Clinical trials with HF SCS
A 5-center prospective multicenter pilot study was conducted on 24 patients with chronic back pain using HF SCS that had proprietary waveform and stimulation parameters from Nevro Corporation (Menlo Park, CA, USA). The four day percutaneous trial stimulation (HF following conventional SCS) demonstrated analgesia without paresthesia and 88% patients preferred HF over conventional SCS . In a larger European study Van Buy ten et al had more than 50% analgesia without paresthesias in 74% of their patients implanted with HF SCS  as did other groups . The Senza (Nevro Corp, Menlo park, CA, USA) HF10 SCS underwent a series of clinical trials and a recent randomized control trial in 198 patients with back and leg pain. The study has demonstrated long lasting (12-month) efficacy in significant number of patients . HF SCS was not associated with paresthesia.

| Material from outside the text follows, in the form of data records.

-- ==== Sys2Proof/Laws/KeepsMill.lean ====
section
/-!
SUPPORT. Every definition of the model that makes a state keeps what Keeps names: parity, votes, the mill and completion. One lemma each, so
that a proof about a command cites its lemma and unfolds nothing.
-/
namespace Sys2Proof.Machine

/-! ### Parity -/

theorem askSegs_keeps {r₀ : State} {p : Nat} {o : Option (List Byte)} {s : State} (h₀ : Keeps r₀ s) :
    Keeps r₀ (askSegs p o s) := by
  cases o with
  | none => exact h₀
  | some l => exact Keeps.ite (fun _ => mlAsk_keeps h₀) fun _ => h₀

theorem askGroup_keeps {r₀ : State} {p : Nat} {g : Nat} {s : State} (h₀ : Keeps r₀ s) : Keeps r₀ (askGroup p g s) := by
  delta askGroup
  exact askSegs_keeps (mlAsk_keeps h₀)

theorem parityEvent_keeps {r₀ : State} {p : Nat} {subtype : Nat} {g : Nat} {s : State} (h₀ : Keeps r₀ s)
    : Keeps r₀ (parityEvent p subtype g s) := by
  unfold parityEvent
  exact raise_keeps (by assumption)

theorem updPar_keeps {r₀ : State} {p : Nat} {f : Par → Par} {s : State} (h₀ : Keeps r₀ s)
    : Keeps r₀ (updPar p f s) := by
  unfold updPar
  exact updJob_keeps (by assumption)

theorem refuseGroup_keeps {r₀ : State} {p : Nat} {g : Nat} {s : State} (h₀ : Keeps r₀ s) : Keeps r₀ (refuseGroup p g
    s) := by
  unfold refuseGroup
  exact parityEvent_keeps (millFault_keeps (by assumption))

theorem loadGroup_keeps {r₀ : State} {p : Nat} {g : Nat} {l : List Byte} {raw : List Byte} {all : List ParGroup}
    {s : State} (h₀ : Keeps r₀ s) : Keeps r₀ (loadGroup p g l raw all s) := by
  unfold loadGroup
  dsimp only
  refine Keeps.ite (fun _ => ?_) (fun _ => ?_)
  · refine Keeps.ite (fun _ => ?_) (fun _ => ?_)
    · exact journal_keeps (parityEvent_keeps (setMl_keeps (setMl_keeps (updPar_keeps (by assumption)))))
    · refine Keeps.ite (fun _ => ?_) (fun _ => ?_)
      · exact setMl_keeps (setMl_keeps (updPar_keeps (by assumption)))
      · exact setMl_keeps (updPar_keeps (by assumption))
  · exact parityEvent_keeps (millFault_keeps (by assumption))

theorem parityLoad_keeps {r₀ : State} {p : Nat} {s : State} (h₀ : Keeps r₀ s) : Keeps r₀ (parityLoad p s) := by
  unfold parityLoad
  dsimp only
  refine Keeps.foldl ?_ (fun _ _ _ => ?_)
  · apply updPar_keeps
    apply setMl_keeps
    apply setMl_keeps
    refine Keeps.foldl ?_ (fun _ _ _ => ?_)
    · assumption
    · exact askGroup_keeps (by assumption)
  · split
    · exact loadGroup_keeps (by assumption)
    · exact refuseGroup_keeps (by assumption)
    · assumption

theorem execParityLoad_keeps {r₀ t₀ : State} {p : PartId} {s : State} (h₀ : Keeps r₀ s)
    (e₀ : execParityLoad p s = .next t₀) : Keeps r₀ t₀ := by
  unfold execParityLoad at e₀
  obtain rfl := Host.Outcome.next.inj e₀
  refine Keeps.ite (fun _ => ?_) (fun _ => ?_)
  · exact parityLoad_keeps (by assumption)
  · assumption

theorem statusWrite_keeps {r₀ : State} {p : Nat} {g : Nat} {off : Nat} {n : Nat} {v : Nat} {s : State} (h₀
    : Keeps r₀ s) : Keeps r₀ (statusWrite p g off n v s) := by
  unfold statusWrite
  refine Keeps.getD ?_ (fun _ e₀ => ?_)
  · assumption
  · refine mlWrite_keeps ?_ (by assumption)
    assumption

theorem askStatus_keeps {r₀ : State} {p : Nat} {g : Nat} {s : State} (h₀ : Keeps r₀ s) : Keeps r₀ (askStatus p g s) := by
  unfold askStatus
  exact mlAsk_keeps (by assumption)

theorem zeroRange_keeps {r₀ : State} {p a n : Nat} {s : State} (h₀ : Keeps r₀ s) : Keeps r₀ (zeroRange p a n s) := by
  unfold zeroRange
  refine Keeps.ite (fun _ => ?_) (fun _ => Keeps.getD h₀ fun _ e => mlWrite_keeps h₀ e)
  exact (mlAsk_keeps h₀).updMem (Nat.le_refl _) (mapWf_filter _ _ _)

theorem refreshClearing_keeps {r₀ : State} {p : Nat} {s : State} (h₀ : Keeps r₀ s)
    : Keeps r₀ (refreshClearing p s) := by
  unfold refreshClearing
  exact setMl_keeps (by assumption)

theorem startZeroing_keeps {r₀ : State} {p : Nat} {s : State} (h₀ : Keeps r₀ s) : Keeps r₀ (startZeroing p s) := by
  unfold startZeroing
  dsimp only
  apply refreshClearing_keeps
  apply updPar_keeps
  refine Keeps.foldl ?_ (fun _ _ _ => ?_)
  · assumption
  · exact zeroRange_keeps (statusWrite_keeps (statusWrite_keeps (mlAsk_keeps (by assumption))))

theorem execHolderZeroDone_keeps {r₀ t₀ : State} {p : PartId} {s : State} (h₀ : Keeps r₀ s)
    (e₀ : execHolderZeroDone p s = .next t₀) : Keeps r₀ t₀ := by
  unfold execHolderZeroDone at e₀
  obtain rfl := Host.Outcome.next.inj e₀
  refine Keeps.ite (fun _ => ?_) (fun _ => ?_)
  · assumption
  · dsimp only
    apply refreshClearing_keeps
    apply updPar_keeps
    refine Keeps.foldl ?_ (fun _ _ _ => ?_)
    · assumption
    · exact statusWrite_keeps (by assumption)

theorem computeInterval_keeps {r₀ : State} {p : Nat} {s : State} (h₀ : Keeps r₀ s)
    : Keeps r₀ (computeInterval p s) := by
  unfold computeInterval
  dsimp only
  exact setMl_keeps (setMl_keeps (by assumption))

theorem roundCost_keeps {r₀ : State} {p : Nat} {s : State} (h₀ : Keeps r₀ s) : Keeps r₀ (roundCost p s).2 := by
  unfold roundCost
  split
  · with_reducible assumption
  · split
    dsimp only
    refine Keeps.snd (fresh_keeps ?_) (by assumption)
    assumption
  · split
    dsimp only
    refine Keeps.snd (fresh_keeps ?_) (by assumption)
    assumption

theorem validateRound_keeps {r₀ : State} {p : Nat} {step : Nat} {s : State} (h₀ : Keeps r₀ s)
    : Keeps r₀ (validateRound p step s) := by
  unfold validateRound
  dsimp only
  apply computeInterval_keeps
  apply addF_keeps
  apply updPar_keeps
  apply setMl_keeps
  apply roundCost_keeps
  refine Keeps.foldl ?_ (fun _ _ _ => ?_)
  · assumption
  · refine Keeps.ite (fun _ => ?_) (fun _ => ?_)
    · exact statusWrite_keeps (statusWrite_keeps (by assumption))
    · exact statusWrite_keeps (statusWrite_keeps (by assumption))

theorem parityCommit_keeps {r₀ : State} {p : Nat} {step : Nat} {next : Bool} {s : State} (h₀ : Keeps r₀ s)
    : Keeps r₀ (parityCommit p step next s) := by
  unfold parityCommit
  dsimp only
  refine Keeps.ite (fun _ => ?_) (fun _ => ?_)
  · apply startZeroing_keeps
    apply updPar_keeps
    apply setMl_keeps
    refine Keeps.ite (fun _ => ?_) (fun _ => ?_)
    · exact validateRound_keeps (updPar_keeps (by assumption))
    · exact updPar_keeps (by assumption)
  · refine Keeps.ite (fun _ => ?_) (fun _ => ?_)
    · exact validateRound_keeps (updPar_keeps (by assumption))
    · exact updPar_keeps (by assumption)

theorem addFailure_keeps {r₀ : State} {p : Nat} {s : State} (h₀ : Keeps r₀ s) : Keeps r₀ (addFailure p s) := by
  unfold addFailure
  exact addF_keeps (by assumption)

theorem failAdd_keeps {r₀ : State} {p : Nat} {s : State} (h₀ : Keeps r₀ s) : Keeps r₀ (failAdd p s) := by
  unfold failAdd
  exact computeInterval_keeps (addFailure_keeps (by assumption))

theorem rebuildClear_keeps {r₀ : State} {p : Nat} {s : State} (h₀ : Keeps r₀ s) : Keeps r₀ (rebuildClear p s) := by
  unfold rebuildClear
  exact refreshClearing_keeps (updPar_keeps (zeroRange_keeps (by assumption)))

theorem execRebuildClearDone_keeps {r₀ t₀ : State} {p : PartId} {s : State} (h₀ : Keeps r₀ s)
    (e₀ : execRebuildClearDone p s = .next t₀) : Keeps r₀ t₀ := by
  unfold execRebuildClearDone at e₀
  obtain rfl := Host.Outcome.next.inj e₀
  exact refreshClearing_keeps (updPar_keeps (by assumption))

theorem parRange_keeps  {d : Desc} {base : Nat} {n : Nat} : TKeeps (parRange d base n : TM Unit) := by
  unfold parRange
  refine TKeeps.bind ?_ (fun _ => ?_)
  · apply tCheck_keeps
  · apply tCheck_keeps

theorem sendFolds_keeps  {x : TCtx} {dst : Nat} {off : Nat} {l : List Byte}
    : TKeeps (sendFolds x dst off l : TM PUnit.{1}) := by
  unfold sendFolds
  refine TKeeps.forM (fun _ => ?_)
  refine tTry_keeps (fun _ _ _ _ _ => ?_) ?_
  · refine sendPeer_keeps ?_ (by assumption)
    assumption
  · apply tFault_keeps

theorem parityRound_keeps {d : Desc} {x : TCtx} : TKeeps (parityRound d x : TM Unit) := by
  unfold parityRound
  refine TKeeps.bind ?_ (fun _ => ?_)
  · exact TKeeps.get
  · split
    · exact tFault_keeps
    · refine TKeeps.bind ?_ (fun _ => ?_)
      · exact tCheck_keeps
      · dsimp only
        refine TKeeps.bind ?_ (fun _ => ?_)
        · exact parRange_keeps
        · refine TKeeps.bind ?_ (fun _ => ?_)
          · refine tUpd_keeps (fun _ _ _ => ?_)
            exact askStatus_keeps (by assumption)
          · refine TKeeps.ite (fun _ => ?_) (fun _ => ?_)
            · refine TKeeps.bind ?_ (fun _ => ?_)
              · refine tUpd_keeps (fun _ _ _ => ?_)
                exact mlAsk_keeps (by assumption)
              · refine TKeeps.ite (fun _ => ?_) (fun _ => ?_)
                · refine TKeeps.bind ?_ (fun _ => ?_)
                  · exact TKeeps.pure _
                  · refine TKeeps.bind ?_ (fun _ => ?_)
                    · refine tUpd_keeps (fun _ _ _ => ?_)
                      exact statusWrite_keeps (by assumption)
                    · refine TKeeps.bind ?_ (fun _ => ?_)
                      · exact tWrite_keeps
                      · refine TKeeps.bind ?_ (fun _ => ?_)
                        · refine TKeeps.forM (fun _ => ?_)
                          exact sendFolds_keeps
                        · refine tUpd_keeps (fun _ _ _ => ?_)
                          exact markWorked_keeps (by assumption)
                · refine TKeeps.bind ?_ (fun _ => ?_)
                  · exact tRead_keeps
                  · refine TKeeps.bind ?_ (fun _ => ?_)
                    · refine tUpd_keeps (fun _ _ _ => ?_)
                      exact statusWrite_keeps (by assumption)
                    · refine TKeeps.bind ?_ (fun _ => ?_)
                      · exact tWrite_keeps
                      · refine TKeeps.bind ?_ (fun _ => ?_)
                        · refine TKeeps.forM (fun _ => ?_)
                          exact sendFolds_keeps
                        · refine tUpd_keeps (fun _ _ _ => ?_)
                          exact markWorked_keeps (by assumption)
            · refine TKeeps.ite (fun _ => ?_) (fun _ => ?_)
              · refine TKeeps.bind ?_ (fun _ => ?_)
                · exact TKeeps.pure _
                · refine TKeeps.bind ?_ (fun _ => ?_)
                  · refine tUpd_keeps (fun _ _ _ => ?_)
                    exact statusWrite_keeps (by assumption)
                  · refine TKeeps.bind ?_ (fun _ => ?_)
                    · exact tWrite_keeps
                    · refine TKeeps.bind ?_ (fun _ => ?_)
                      · refine TKeeps.forM (fun _ => ?_)
                        exact sendFolds_keeps
                      · refine tUpd_keeps (fun _ _ _ => ?_)
                        exact markWorked_keeps (by assumption)
              · refine TKeeps.bind ?_ (fun _ => ?_)
                · exact tRead_keeps
                · refine TKeeps.bind ?_ (fun _ => ?_)
                  · refine tUpd_keeps (fun _ _ _ => ?_)
                    exact statusWrite_keeps (by assumption)
                  · refine TKeeps.bind ?_ (fun _ => ?_)
                    · exact tWrite_keeps
                    · refine TKeeps.bind ?_ (fun _ => ?_)
                      · refine TKeeps.forM (fun _ => ?_)
                        exact sendFolds_keeps
                      · refine tUpd_keeps (fun _ _ _ => ?_)
                        exact markWorked_keeps (by assumption)
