-- ==== Sys2Proof/Laws/KeepsHost.lean ====
section
/-!
SUPPORT. Every definition of the model that makes a state keeps what Keeps names: register accesses, rings, host commands, attestation and the service port. One lemma each, so
that a proof about a command cites its lemma and unfolds nothing.
-/
namespace Sys2Proof.Machine

/-! ### RegRead -/

theorem regRead_keeps {r₀ : State} {who : Requester} {b : Nat} {off : Nat} {s : State} (h₀ : Keeps r₀ s)
    : Keeps r₀ (regRead who b off s).2 := by
  unfold regRead
  dsimp only
  split
  · dsimp only
    with_reducible refine Keeps.upd ?_ (Nat.le_refl _) rfl rfl rfl
    assumption
  · split
    · dsimp only
      with_reducible refine Keeps.upd ?_ (Nat.le_refl _) rfl rfl rfl
      assumption
    · with_reducible assumption

theorem hostRead_keeps {r₀ : State} {fn : FnId} {x : Nat} {s : State} (h₀ : Keeps r₀ s)
    : Keeps r₀ (hostRead fn x s).2 := by
  unfold hostRead
  split
  · with_reducible assumption
  · split
    · split
      · exact regRead_keeps (by assumption)
      · with_reducible assumption
    · with_reducible assumption

/-! ### RegWrite -/

theorem placeWord_keeps {r₀ : State} {w : Wr} {s : State} (h₀ : Keeps r₀ s) : Keeps r₀ (placeWord w s) := by
  unfold placeWord
  dsimp only
  refine Keeps.ite (fun _ => ?_) (fun _ => ?_)
  · split
    · with_reducible refine Keeps.upd ?_ (Nat.le_refl _) rfl rfl rfl
      exact setW_keeps (setW_keeps (by assumption))
    · exact setW_keeps (by assumption)
  · exact setW_keeps (by assumption)

theorem discardWrite_keeps {r₀ : State} {w : Wr} {s : State} (h₀ : Keeps r₀ s) : Keeps r₀ (discardWrite w s) := by
  unfold discardWrite
  exact discard_keeps (by assumption)

theorem refuseWrite_keeps {r₀ : State} {w : Wr} {s : State} (h₀ : Keeps r₀ s) : Keeps r₀ (refuseWrite w s) := by
  unfold refuseWrite
  exact raise_keeps (by assumption)

theorem discardSp_keeps {r₀ : State} {w : Wr} {s : State} (h₀ : Keeps r₀ s) : Keeps r₀ (discardSp w s) := by
  unfold discardSp
  dsimp only
  refine Keeps.ite (fun _ => ?_) (fun _ => ?_)
  · exact discardWrite_keeps (addF_keeps (journal_keeps (by assumption)))
  · exact addF_keeps (addF_keeps (journal_keeps (by assumption)))

theorem setLock_keeps {r₀ : State} {b : Nat} {code : Nat} {s : State} (h₀ : Keeps r₀ s)
    : Keeps r₀ (setLock b code s) := by
  unfold setLock
  dsimp only
  with_reducible refine Keeps.upd ?_ (Nat.le_refl _) rfl rfl rfl
  exact setF_keeps (by assumption)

Stimwave High Frequency wireless neuromodulation
Stimwave (Stimwave Technologies Incorporated, Pompano Beach Florida 33064, USA) has introduced a miniature implant design with wireless operational capabilities of stimulation parameters. This novel minimally invasive technology has been approved by FDA and CE for clinical use to relieve chronic back pain and leg pain via SCS, peripheral nerve stimulation and DRGS. Stimwave technology has a wide spectrum of stimulation parameters available for clinical applications which include: Amplitude: 1 - 24 mA, pulse Width: 10 - 1000 microseconds, Frequency: 5 - 20,000 Hz.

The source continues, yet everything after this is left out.